The error messages point to the code in the example, but it can be suprising that a reference to DnsClient appears. Why is that? The key is in what happens inside KeyPairGenerator.initialize() method call. It uses JCAUtil.getSecureRandom() which is why this is problematic, but sometimes the tracing options can show some stack traces that do not represent what happens in reality. The best option is to dig through the source code and use tracing output for guidance but not as full truth.

Moving the KEY_PAIR_GEN.initialize(1024); call to the run-time executed method encryptDecrypt is enough to solve this particular issue.

Additional information on which classes are initialized and why can be obtained by passing in the -H:+PrintClassInitialization flag via -Dquarkus.native.additional-build-args.

Profile Runtime Behaviour

Single Thread

In this exercise, we profile the runtime behaviour of some Quarkus application that was compiled to a native executable to determine where the bottleneck is. Assume that you’re in a scenario where profiling the pure Java version is not possible, maybe because the issue only occurs with the native version of the application.

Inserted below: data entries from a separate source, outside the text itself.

-- ==== Sys2Proof/Decode.lean ====
section
/-! DEFINITION. Bundles and their decoding (spec/02_bundles_and_opcode_map.md R39 to R61) and the encoder written from the same tables. Decoding is total on any bytes and refuses by name: `truncated`, `badHeader`, `badOpcode`, `reserved`. -/
namespace Sys2Proof

/-! ## Modifier codes -/

/-- The code of R100. -/
def MulSign.code : MulSign → Nat
  | .ss => 0 | .nn => 1 | .sn => 2
/-- The value a code names, if any (R100). -/
def MulSign.ofCode : Nat → Option MulSign
  | 0 => some .ss | 1 => some .nn | 2 => some .sn | _ => none
/-- The code of R102. -/
def Cond.code : Cond → Nat
  | .eq => 0 | .ne => 1 | .lt => 2 | .ge => 3 | .ltu => 4 | .geu => 5 | .tst => 6 | .ntst => 7
/-- The value a code names, if any (R102). -/
def Cond.ofCode : Nat → Option Cond
  | 0 => some .eq | 1 => some .ne | 2 => some .lt | 3 => some .ge | 4 => some .ltu | 5 => some .geu | 6 => some .tst | 7 => some .ntst | _ => none
/-- The code of R105. -/
def ShiftKind.code : ShiftKind → Nat
  | .sll => 0 | .srl => 1 | .sra => 2 | .ror => 3
/-- The value a code names, if any (R105). -/
def ShiftKind.ofCode : Nat → Option ShiftKind
  | 0 => some .sll | 1 => some .srl | 2 => some .sra | 3 => some .ror | _ => none
/-- The code of R108. -/
def BitKind.code : BitKind → Nat
  | .pop => 0 | .clz => 1 | .ctz => 2
/-- The value a code names, if any (R108). -/
def BitKind.ofCode : Nat → Option BitKind
  | 0 => some .pop | 1 => some .clz | 2 => some .ctz | _ => none
/-- The code of R48. -/
def FpTy.code : FpTy → Nat
  | .f32 => 0 | .bf16 => 1 | .f16 => 2
/-- The value a code names, if any (R48). -/
def FpTy.ofCode : Nat → Option FpTy
  | 0 => some .f32 | 1 => some .bf16 | 2 => some .f16 | _ => none
/-- The code of R48. -/
def IntTy.code : IntTy → Nat
  | .i32 => 0 | .i16 => 1 | .i8 => 2 | .i64 => 3
/-- The value a code names, if any (R48). -/
def IntTy.ofCode : Nat → Option IntTy
  | 0 => some .i32 | 1 => some .i16 | 2 => some .i8 | 3 => some .i64 | _ => none
/-- The code of R114. -/
def FopKind.code : FopKind → Nat
  | .add => 0 | .sub => 1 | .mul => 2 | .div => 3 | .sqrt => 4 | .min => 5 | .max => 6
/-- The value a code names, if any (R114). -/
def FopKind.ofCode : Nat → Option FopKind
  | 0 => some .add | 1 => some .sub | 2 => some .mul | 3 => some .div | 4 => some .sqrt | 5 => some .min | 6 => some .max | _ => none
/-- The code of R116. -/
def FmaForm.code : FmaForm → Nat
  | .ma => 0 | .ms => 1 | .nma => 2 | .nms => 3
/-- The value a code names, if any (R116). -/
def FmaForm.ofCode : Nat → Option FmaForm
  | 0 => some .ma | 1 => some .ms | 2 => some .nma | 3 => some .nms | _ => none
/-- The code of R117. -/
def FCond.code : FCond → Nat
  | .eq => 0 | .ne => 1 | .lt => 2 | .le => 3 | .un => 4
/-- The value a code names, if any (R117). -/
def FCond.ofCode : Nat → Option FCond
  | 0 => some .eq | 1 => some .ne | 2 => some .lt | 3 => some .le | 4 => some .un | _ => none
/-- The code of R118. -/
def CvtTy.code : CvtTy → Nat
  | .f32 => 0 | .bf16 => 1 | .f16 => 2 | .s32 => 3 | .n32 => 4 | .s64 => 5 | .n64 => 6
/-- The value a code names, if any (R118). -/
def CvtTy.ofCode : Nat → Option CvtTy
  | 0 => some .f32 | 1 => some .bf16 | 2 => some .f16 | 3 => some .s32 | 4 => some .n32 | 5 => some .s64 | 6 => some .n64 | _ => none
/-- The code of R118. -/
def CvtMode.code : CvtMode → Nat
  | .fcr => 0 | .rtz => 1 | .rne => 2
/-- The value a code names, if any (R118). -/
def CvtMode.ofCode : Nat → Option CvtMode
  | 0 => some .fcr | 1 => some .rtz | 2 => some .rne | _ => none
/-- The code of R150. -/
def LogOp.code : LogOp → Nat
  | .and => 0 | .or => 1 | .xor => 2
/-- The value a code names, if any (R150). -/
def LogOp.ofCode : Nat → Option LogOp
  | 0 => some .and | 1 => some .or | 2 => some .xor | _ => none
/-- The code of R139. -/
def Scope.code : Scope → Nat
  | .ctx => 0 | .core => 1 | .shore => 2 | .die => 3 | .pkg => 4 | .sys => 5
/-- The value a code names, if any (R139). -/
def Scope.ofCode : Nat → Option Scope
  | 0 => some .ctx | 1 => some .core | 2 => some .shore | 3 => some .die | 4 => some .pkg | 5 => some .sys | _ => none
/-- The code of R143. -/
def GatherSize.code : GatherSize → Nat
  | .n32 => 0 | .n64 => 1 | .n16 => 2
/-- The value a code names, if any (R143). -/
def GatherSize.ofCode : Nat → Option GatherSize
  | 0 => some .n32 | 1 => some .n64 | 2 => some .n16 | _ => none
/-- The code of R156. -/
def Rmo.code : Rmo → Nat
  | .fcr => 0 | .rne => 1 | .rtz => 2 | .rdn => 3 | .rup => 4 | .sr => 5
/-- The value a code names, if any (R156). -/
def Rmo.ofCode : Nat → Option Rmo
  | 0 => some .fcr | 1 => some .rne | 2 => some .rtz | 3 => some .rdn | 4 => some .rup | 5 => some .sr | _ => none
/-- The code of R157. -/
def AbsOp.code : AbsOp → Nat
  | .abs => 0 | .neg => 1 | .nabs => 2
/-- The value a code names, if any (R157). -/
def AbsOp.ofCode : Nat → Option AbsOp
  | 0 => some .abs | 1 => some .neg | 2 => some .nabs | _ => none
/-- The code of R159. -/
def SatMode.code : SatMode → Nat
  | .wrap => 0 | .signed => 1 | .natural => 3
/-- The value a code names, if any (R159). -/
def SatMode.ofCode : Nat → Option SatMode
  | 0 => some .wrap | 1 => some .signed | 3 => some .natural | _ => none
/-- The code of R160. -/
def HiMode.code : HiMode → Nat
  | .low => 0 | .hiSigned => 1 | .hiNatural => 2
/-- The value a code names, if any (R160). -/
def HiMode.ofCode : Nat → Option HiMode
  | 0 => some .low | 1 => some .hiSigned | 2 => some .hiNatural | _ => none
/-- The code of R165. -/
def NarrowMode.code : NarrowMode → Nat
  | .signed => 0 | .signedToNatural => 1 | .natural => 2
/-- The value a code names, if any (R165). -/
def NarrowMode.ofCode : Nat → Option NarrowMode
  | 0 => some .signed | 1 => some .signedToNatural | 2 => some .natural | _ => none
/-- The code of R165. -/
def NarrowTy.code : NarrowTy → Nat
  | .i32 => 0 | .i16 => 1 | .i8 => 2
/-- The value a code names, if any (R165). -/
def NarrowTy.ofCode : Nat → Option NarrowTy
  | 0 => some .i32 | 1 => some .i16 | 2 => some .i8 | _ => none
/-- The code of R174. -/
def RedOp.code : RedOp → Nat
  | .add => 0 | .min => 1 | .max => 2
/-- The value a code names, if any (R174). -/
def RedOp.ofCode : Nat → Option RedOp
  | 0 => some .add | 1 => some .min | 2 => some .max | _ => none
/-- The code of R176. -/
def SfuFn.code : SfuFn → Nat
  | .exp2 => 0 | .log2 => 1 | .rcp => 2 | .rsqrt => 3 | .sigmoid => 4 | .tanh => 5
/-- The value a code names, if any (R176). -/
def SfuFn.ofCode : Nat → Option SfuFn
  | 0 => some .exp2 | 1 => some .log2 | 2 => some .rcp | 3 => some .rsqrt | 4 => some .sigmoid | 5 => some .tanh | _ => none
/-- The code of R175. -/
def DotTy.code : DotTy → Nat
  | .e4m3 => 0 | .e5m2 => 1 | .mixed => 2 | .mxint8 => 3
/-- The value a code names, if any (R175). -/
def DotTy.ofCode : Nat → Option DotTy
  | 0 => some .e4m3 | 1 => some .e5m2 | 2 => some .mixed | 3 => some .mxint8 | _ => none
/-- The code of R49. -/
def Fmt.code : Fmt → Nat
  | .e4m3 => 0 | .e5m2 => 1 | .e3m2 => 2 | .e2m3 => 3 | .e2m1 => 4 | .mxint8 => 5 | .bf16 => 6 | .fp16 => 7
/-- The value a code names, if any (R49). -/
def Fmt.ofCode : Nat → Option Fmt
  | 0 => some .e4m3 | 1 => some .e5m2 | 2 => some .e3m2 | 3 => some .e2m3 | 4 => some .e2m1 | 5 => some .mxint8 | 6 => some .bf16 | 7 => some .fp16 | _ => none
/-- The code of R49. -/
def ScaleFmt.code : ScaleFmt → Nat
  | .e8m0 => 0 | .e8m12 => 1
/-- The value a code names, if any (R49). -/
def ScaleFmt.ofCode : Nat → Option ScaleFmt
  | 0 => some .e8m0 | 1 => some .e8m12 | _ => none
/-- The code of R187. -/
def QRnd.code : QRnd → Nat
  | .fcr => 0 | .rne => 1 | .sr => 2
/-- The value a code names, if any (R187). -/
def QRnd.ofCode : Nat → Option QRnd
  | 0 => some .fcr | 1 => some .rne | 2 => some .sr | _ => none
/-- The code of R202. -/
def MemFmt.code : MemFmt → Nat
  | .f32 => 0 | .bf16 => 1 | .f16 => 2
/-- The value a code names, if any (R202). -/
def MemFmt.ofCode : Nat → Option MemFmt
  | 0 => some .f32 | 1 => some .bf16 | 2 => some .f16 | _ => none
/-- The code of R235. -/
def SigOp.code : SigOp → Nat
  | .set => 0 | .add => 1 | .max => 2
/-- The value a code names, if any (R235). -/
def SigOp.ofCode : Nat → Option SigOp
  | 0 => some .set | 1 => some .add | 2 => some .max | _ => none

Add a REST resource with the following code (example courtesy of Andrei Pangin’s Java Profiling presentation):

package org.acme;

import javax.ws.rs.GET;
import javax.ws.rs.Path;
import javax.ws.rs.Produces;
import javax.ws.rs.core.MediaType;

@Path("/string-builder")
public class StringBuilderResource {

    @GET
    @Produces(MediaType.TEXT_PLAIN)
    public String appendDelete() {
        StringBuilder sb = new StringBuilder();
        sb.append(new char[1_000_000]);

        do
        {
            sb.append(12345);
            sb.delete(0, 5);
        } while (Thread.currentThread().isAlive());

        return "Never happens";
    }
}

Recompile the application, rebuild the binary and run it. Attempting a simple curl will never complete, as expected:

$ ./mvnw package -DskipTests -Pnative
...
$ docker run -i --rm -p 8080:8080 test/debugging-native:1.0.0-SNAPSHOT
...
$ curl http://localhost:8080/string-builder # this will never complete

However, the question we’re trying to answer here is: what would be the bottleneck of such code? Is it appending the characters? Is it deleting it? Is it checking whether the thread is alive?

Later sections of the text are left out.